Javascript bytecode

Rob T rob at ucora.com
Wed Dec 19 16:54:07 PST 2012


On Wednesday, 19 December 2012 at 09:25:54 UTC, Walter Bright 
wrote:
> Mostly. If you use bytecode, you have Yet Another Spec that has 
> to be defined and conformed to. This has a lot of costs.

But those are mostly one-time costs, and for software that has to 
run millions of times over, if there are enough performance gains 
by first compiling to bytecode, it could be worth the costs over 
the long term.

If there may be better methods of producing he same or better 
results that are not strictly bytecode, then that's another 
story, however one goal is to have a common language that 
amalgamates everything together under a common roof.
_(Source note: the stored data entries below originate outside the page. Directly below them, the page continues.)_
-- ==== Sys2Proof/Laws/Exec.lean ====
section
/-! SUPPORT. Everything a step of a command can do, said once: an accepting step (`exec_idle_next`) and an answer step
(`exec_busy_next`). A proof over all commands cites these two and never unfolds `exec`. -/

namespace Sys2Proof.Machine

/-! ### Whole-state equations -/

/-- The next input taken, in the words of Safety.lean. -/
theorem dropInput_eq {s : State} {x : Input} {rest : List Input} (h : s.inputs = x :: rest) :
    s.dropInput = { s with inputs := rest } := by
  simp [State.dropInput, h]

/-- A word accepted, in the words of Safety.lean. -/
theorem accept_eq {s : State} {x : Input} {w : Word} {rest : List Input} (h : s.inputs = x :: rest) :
    s.accept w = s.accepted w rest := by
  simp [State.accept, State.accepted, h]

/-- A response in a quiet state writes the response alone. -/
theorem respond_quiet {s : State} (h : s.Quiet) (e : Status) (k : StepId) (d : Data) :
    s.respond e k d = s.answered { status := e, step := k, data := d } := by
  obtain ⟨hp, hb, he⟩ := h
  cases s
  simp_all [State.respond, State.answered]

/-- A command that completes in a quiet state writes the response alone. -/
theorem done_quiet {s : State} (h : s.Quiet) (d : Data) : s.done d = s.answered (okResponse d) := respond_quiet h _ _ _

/-- An error in a quiet state writes the response alone. -/
theorem raise_quiet {s : State} (h : s.Quiet) (e : Status) (k : StepId) :
    s.raise e k = s.answered (errorResponse e k) := respond_quiet h _ _ _

/-! ### Steps and their transactions -/

/-- A step that has a transaction is a transaction's step (60_exceptions.md R111). -/
theorem stepTransaction_isTransaction {p : Params} {i : Instr} {k : StepId} {t : Transaction}
    (h : stepTransaction p i k = some t) : k.isTransaction = true := by
  cases k <;> first | rfl | (cases i <;> cases h)

/-- OPEN's answer step, at every step but the release. -/
theorem exec_open_busy {s : State} {k : StepId} {bus : BusId} {addr : SlaveAddr} (hp : s.ph = .busy k)
    (hk : k ≠ .release) :
    exec (.openSession bus addr) s =
      s.onAnswer k fun a s => if a = .fail then .next (s.failOpen .ioError k) else openOk addr k a s := by
  simp only [exec, execOpen, hp]

/-- OPEN's answer step at the cleanup release. -/
theorem exec_open_release {s : State} {bus : BusId} {addr : SlaveAddr} (hp : s.ph = .busy .release) :
    exec (.openSession bus addr) s = s.onAnswer .release fun _ s => s.endCleanup := by
  simp only [exec, execOpen, hp]

/-! ### Accepting steps -/

/-- A Register Map command answers a next state only in IDLE, and only by a response. -/
theorem exec_rmu_next {i : Instr} {s t : State} (hi : isRmu i = true) (h : exec i s = .next t) :
    s.ph = .idle ∧ ∃ e d, (e = .ok ∨ e = .invalidArgument ∧ d = 0) ∧ t = s.respond e .noStep d := by
  cases i <;> simp only [isRmu, Bool.false_eq_true] at hi <;>
   simp only [exec, execRegAddr, execPackCr1, execUnpackCr1, execPackCr2, execUnpackCr2, execDecodeMode, execGetState] at h <;>
   obtain ⟨hp, h⟩ := onAccept_next h <;> refine ⟨hp, ?_⟩
  all_goals repeat' split at h
  all_goals first
    | exact ⟨_, _, .inl rfl, (Host.Outcome.next.inj h).symm⟩
    | exact ⟨_, _, .inr ⟨rfl, rfl⟩, (Host.Outcome.next.inj h).symm⟩
    | cases h

/-- What an accepting step can do: respond at once (with no transaction's error), or issue the command's first
transaction, having checked the session (and OPEN having written `BUS_ID`). -/
inductive AcceptCase : Instr → State → State → Prop
  | respond (i : Instr) (s : State) (e : Status) (d : Data) (hd : e = .ok ∧ isRmu i = true ∨ e ≠ .ok ∧ d = 0)
      (he : e = .ok ∨ e = .invalidArgument ∨ e = .notOpen ∧ s.sess = .closed ∨ e = .alreadyOpen ∧ s.sess = .opened) :
      AcceptCase i s (s.respond e .noStep d)
  | openSession (bus : BusId) (addr : SlaveAddr) (s : State) (hs : s.sess = .closed) :
      AcceptCase (.openSession bus addr) s ((s.setBusId bus).issue .acquire (.acquire bus))
  | testMode (s : State) (hs : s.sess = .opened) :
      AcceptCase .testMode s (s.issue .modeAddrWrite (addrWrite (modeRegAddr s.params.modeReg)))
  | readSample (dv : BitVec 3) (s : State) (hs : s.sess = .opened) (hd : allDestinations dv = true) :
      AcceptCase (.readSample dv) s (s.issue .sampleAddrWrite (addrWrite Reg.outXMsb.addr))
  | closeSession (s : State) (hs : s.sess = .opened) : AcceptCase .closeSession s (s.issue .release .release)

/-- Everything an accepting step can do. -/
theorem exec_idle_next {i : Instr} {s t : State} (hp : s.ph = .idle) (h : exec i s = .next t) : AcceptCase i s t := by
  cases hr : isRmu i with
  | true =>
    obtain ⟨-, e, d, he, rfl⟩ := exec_rmu_next hr h
    refine .respond i s e d ?_ ?_ <;> rcases he with rfl | ⟨rfl, rfl⟩ <;> simp [hr]
  | false =>
    cases i <;> simp only [isRmu, Bool.true_eq_false] at hr
    case openSession bus addr =>
      simp only [exec, execOpen, hp] at h
      split at h <;> cases h
      · exact .respond _ s _ _ (by simp) (by simp [*])
      · exact .openSession bus addr s ‹_›
    case testMode =>
      simp only [exec, execTestMode, hp] at h
      split at h <;> cases h
      · exact .respond _ s _ _ (by simp) (by simp [*])
      · exact .testMode s ‹_›
    case readSample dv =>
      simp only [exec, execReadSample, hp] at h
      split at h
      · split at h <;> cases h
        · exact .respond _ s _ _ (by simp) (by simp [*])
        · exact .readSample dv s ‹_› ‹_›
      · cases h
        exact .respond _ s _ _ (by simp) (by simp)
    case closeSession =>
      simp only [exec, execClose, hp] at h
      split at h <;> cases h
      · exact .respond _ s _ _ (by simp) (by simp [*])
      · exact .closeSession s ‹_›

/-! ### Answer steps -/

/-- What an answer step can do, from the state in which the answer is taken. -/
inductive AnswerCase : Instr → StepId → Answer → State → State → Prop
  /-- OPEN's cleanup release is answered. -/
  | cleaned (bus : BusId) (addr : SlaveAddr) (a : Answer) (s : State) (e : PendingError) (he : s.pendErr = some e) :
      AnswerCase (.openSession bus addr) .release a s (s.clearSession.respond e.status e.step 0)
  /-- OPEN's acquire fails. -/
  | acquireFailed (bus : BusId) (addr : SlaveAddr) (s : State) :
      AnswerCase (.openSession bus addr) .acquire .fail s (s.clearSession.respond .ioError .acquire 0)
  /-- A later transaction of OPEN fails. -/
  | openFailed (bus : BusId) (addr : SlaveAddr) (k : StepId) (s : State) (ha : k ≠ .acquire) (hr : k ≠ .release) :
      AnswerCase (.openSession bus addr) k .fail s (s.startCleanup .ioError k)
  | acquired (bus : BusId) (addr : SlaveAddr) (a : Answer) (s : State) (ha : a ≠ .fail) :
      AnswerCase (.openSession bus addr) .acquire a s ((s.setDevAddr addr).issue .bind (.bind addr))
  | bound (bus : BusId) (addr : SlaveAddr) (a : Answer) (s : State) (ha : a ≠ .fail) :
      AnswerCase (.openSession bus addr) .bind a s (s.issue .modeAddrWrite (addrWrite (modeRegAddr s.params.modeReg)))
  | modeAddressed (bus : BusId) (addr : SlaveAddr) (a : Answer) (s : State) (ha : a ≠ .fail) :
      AnswerCase (.openSession bus addr) .modeAddrWrite a s (s.issue .modeRead (.read 1))
  /-- The mode read in Configure step 1 is STANDBY. -/
  | modeStandby (bus : BusId) (addr : SlaveAddr) (b : Byte) (s : State) (hm : decodeMode b = .standby) :
      AnswerCase (.openSession bus addr) .modeRead (.okBytes [b]) s
        (((s.setCachedMode .standby).setM0 .standby).issue .cr1ActiveWrite (regWrite Reg.ctrlReg1.addr cr1ActiveImg))
  /-- The mode read in Configure step 1 is another. -/
  | modeOther (bus : BusId) (addr : SlaveAddr) (b : Byte) (s : State) (hm : decodeMode b ≠ .standby) :
      AnswerCase (.openSession bus addr) .modeRead (.okBytes [b]) s
        (((s.setCachedMode (decodeMode b)).setM0 (decodeMode b)).issue .cr1StandbyWrite
          (regWrite Reg.ctrlReg1.addr cr1StandbyImg))
  | standbyForced (bus : BusId) (addr : SlaveAddr) (a : Answer) (s : State) (ha : a ≠ .fail) :
      AnswerCase (.openSession bus addr) .cr1StandbyWrite a s
        (s.issue .cr2Write (regWrite Reg.ctrlReg2.addr (cr2Img s.params)))
  | cr2Set (bus : BusId) (addr : SlaveAddr) (a : Answer) (s : State) (ha : a ≠ .fail) :
      AnswerCase (.openSession bus addr) .cr2Write a s
        (s.issue .cr1ActiveWrite (regWrite Reg.ctrlReg1.addr cr1ActiveImg))
  | activated (bus : BusId) (addr : SlaveAddr) (a : Answer) (s : State) (ha : a ≠ .fail) :
      AnswerCase (.openSession bus addr) .cr1ActiveWrite a s
        (s.issue .confirmAddrWrite (addrWrite (modeRegAddr s.params.modeReg)))
  | confirmAddressed (bus : BusId) (addr : SlaveAddr) (a : Answer) (s : State) (ha : a ≠ .fail) :
      AnswerCase (.openSession bus addr) .confirmAddrWrite a s (s.issue .confirmRead (.read 1))
  /-- OPEN commits. -/
  | committed (bus : BusId) (addr : SlaveAddr) (b : Byte) (s : State) (hm : (decodeMode b).isActive = true) :
      AnswerCase (.openSession bus addr) .confirmRead (.okBytes [b]) s
        ((s.setCachedMode (decodeMode b)).openSession.respond .ok .noStep (modeData (decodeMode b)))
  /-- The confirmed mode is not an active one. -/
  | notConfirmed (bus : BusId) (addr : SlaveAddr) (b : Byte) (s : State) (hm : (decodeMode b).isActive = false) :
      AnswerCase (.openSession bus addr) .confirmRead (.okBytes [b]) s
        ((s.setCachedMode (decodeMode b)).startCleanup .configError .confirmMode)
  /-- A transaction of TEST_MODE or READ_SAMPLE fails. -/
  | failed (i : Instr) (k : StepId) (s : State) (hi : i = .testMode ∨ ∃ dv, i = .readSample dv) :
      AnswerCase i k .fail s (s.respond .ioError k 0)
  | testAddressed (a : Answer) (s : State) (ha : a ≠ .fail) :
      AnswerCase .testMode .modeAddrWrite a s (s.issue .modeRead (.read 1))
  | testDone (b : Byte) (s : State) :
      AnswerCase .testMode .modeRead (.okBytes [b]) s
        ((s.setCachedMode (decodeMode b)).respond .ok .noStep (testModeData (decodeMode b) b))
  | sampleAddressed (dv : BitVec 3) (a : Answer) (s : State) (ha : a ≠ .fail) :
      AnswerCase (.readSample dv) .sampleAddrWrite a s (s.issue .sampleRead (.read Config.burstLen))
  | sampleDone (dv : BitVec 3) (b0 b1 b2 b3 b4 b5 : Byte) (s : State) :
      AnswerCase (.readSample dv) .sampleRead (.okBytes [b0, b1, b2, b3, b4, b5]) s
        ((s.setWb { b0 := b0, b1 := b1, b2 := b2, b3 := b3, b4 := b4, b5 := b5 }).respond .ok .noStep
          (sampleData (reassemble { b0 := b0, b1 := b1, b2 := b2, b3 := b3, b4 := b4, b5 := b5 })))
  | closeFailed (s : State) : AnswerCase .closeSession .release .fail s (s.clearSession.respond .ioError .release 0)
  | closed (a : Answer) (s : State) (ha : a ≠ .fail) :
      AnswerCase .closeSession .release a s (s.clearSession.respond .ok .noStep 0)

/-- Everything OPEN does with an answer that is not FAIL, at every step but the release. -/
theorem openOk_next {bus : BusId} {addr : SlaveAddr} {k : StepId} {a : Answer} {s t : State} (ha : a ≠ .fail)
    (h : openOk addr k a s = .next t) : AnswerCase (.openSession bus addr) k a s t := by
  cases k <;> simp only [openOk, reduceCtorEq] at h
  case acquire => cases h; exact .acquired bus addr a s ha
  case bind => cases h; exact .bound bus addr a s ha
  case modeAddrWrite => cases h; exact .modeAddressed bus addr a s ha
  case modeRead =>
    obtain ⟨b, rfl, hb⟩ := testModeByte_next h
    rw [configureQuiesce_setM0] at hb
    split at hb
    · rename_i hm
      cases hb
      rw [hm]
      exact .modeStandby bus addr b s hm
    · cases hb
      exact .modeOther bus addr b s ‹_›
  case cr1StandbyWrite => cases h; exact .standbyForced bus addr a s ha
  case cr2Write => cases h; exact .cr2Set bus addr a s ha
  case cr1ActiveWrite => cases h; exact .activated bus addr a s ha
  case confirmAddrWrite => cases h; exact .confirmAddressed bus addr a s ha
  case confirmRead =>
    obtain ⟨b, rfl, hb⟩ := testModeByte_next h
    cases hb
    unfold State.configureConfirm
    split
    · exact .committed bus addr b s ‹_›
    · rename_i hm
      exact .notConfirmed bus addr b s (by simpa using hm)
One question I have for you, is what percentage performance gain 
can you expect to get by using a well chosen bytecode-like 
language verses interpreting directly from source code?
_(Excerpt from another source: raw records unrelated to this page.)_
-- ==== Sys2Proof/Machine/RefDevice.lean ====
section
/-! DEFINITION. The reference device of 20_memory.md R49: NON-NORMATIVE, a deterministic oracle for simulation only. No
statement about the block uses it ("claims quantify over every oracle"). Assumption log 14. -/

namespace Sys2Proof.Machine

/-- The reference device: 18 registers and a pointer (20_memory.md R49). -/
structure RefDevice where
  regs : Vector Byte 18
  ptr : Nat
  deriving DecidableEq, Repr

/-- Power-on: the identity register 0xC4, CTRL_REG1, CTRL_REG2 and SYSMOD 0x00 (20_memory.md R49); the registers whose
power-on contents R49 does not give are 0 (assumption log 14). -/
def refPowerOn : RefDevice where
  regs := (Vector.replicate 18 (0 : Byte)).set 0x07 0xC4
  ptr := 0

/-- A register of the reference device; 0 past the last one (never used: `refRead` stops first). -/
def RefDevice.reg (d : RefDevice) (a : Nat) : Byte := d.regs[a]?.getD 0

/-- Set a register; nothing past the last one. -/
def RefDevice.setReg (d : RefDevice) (a : Nat) (v : Byte) : RefDevice :=
  { d with regs := d.regs.setIfInBounds a v }

/-- The addresses a register write takes effect at (20_memory.md R49). -/
def refWritable (a : Nat) : Bool :=
  (9 ≤ a && a ≤ 14) || a = 16 || a = 17

/-- SYSMOD as CTRL_REG1.AC and CTRL_REG2.RAW make it (20_memory.md R49). -/
def RefDevice.refreshMode (d : RefDevice) : RefDevice :=
  d.setReg 8
    (if (d.reg 16).extractLsb' 0 1 = 0 then 0x00 else if (d.reg 17).extractLsb' 5 1 = 1 then 0x01 else 0x02)

/-- The effect of a register write on the registers (20_memory.md R49). -/
def RefDevice.writeReg (d : RefDevice) (a : Nat) (v : Byte) : RefDevice :=
  if refWritable a then
    let d' := d.setReg a v
    if a = 16 || (a = 17 && (d'.reg 16).extractLsb' 0 1 = 1) then d'.refreshMode else d'
  else d

/-- The bytes of `n` registers from the pointer on; `none` past 0x11, where the simulator stops (20_memory.md R49). -/
def RefDevice.burst (d : RefDevice) (n : Nat) : Option (List Byte) :=
  if d.ptr + n ≤ 18 then some ((List.range n).map fun j => d.reg (d.ptr + j)) else none

/-- The device performs a transaction and answers it; `none` outside the reference model (20_memory.md R49). -/
def RefDevice.perform (d : RefDevice) (t : Transaction) : Option (Answer × RefDevice) :=
  match t with
  | .acquire _ => some (.ok, d)
  | .bind _ => some (.ok, d)
  | .release => some (.ok, d)
  | .write [a] => some (.ok, { d with ptr := a.toNat })
  | .write [a, v] => some (.ok, { d.writeReg a.toNat v with ptr := a.toNat + 1 })
  | .write _ => none
  | .read n => (d.burst n).map fun bs => (.okBytes bs, { d with ptr := d.ptr + n })

/-- The environment answers the block's outstanding transaction with the reference device, or with FAIL, the device
then not performing it (20_memory.md R49, 95_test_vectors.md). `none` when no transaction is outstanding. -/
def RefDevice.feed (d : RefDevice) (scriptFail : Bool) (s : State) : Option (State × RefDevice) :=
  match s.bus with
  | none => none
  | some t =>
    if scriptFail then some ({ s with inputs := .answer .fail :: s.inputs }, d)
    else (d.perform t).map fun r => ({ s with inputs := .answer r.1 :: s.inputs }, r.2)

end Sys2Proof.Machine
end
The other question, is are there better alternative techniques? 
For example, compiling regular source directly to native using a 
JIT approach. In many ways, this seems like the very best 
approach, which I suppose is precisely what you've been arguing 
about all this time. So perhaps I've managed to convince myself 
that you are indeed correct. I'll take that stance and see if it 
sticks.

BTW I'm not a fan of interpreted languages, except for situations 
where you want to transport code in the form of data, or be able 
to store it for later portable execution. LUA embedded into a 
game engine is an good use case example (although why not D!).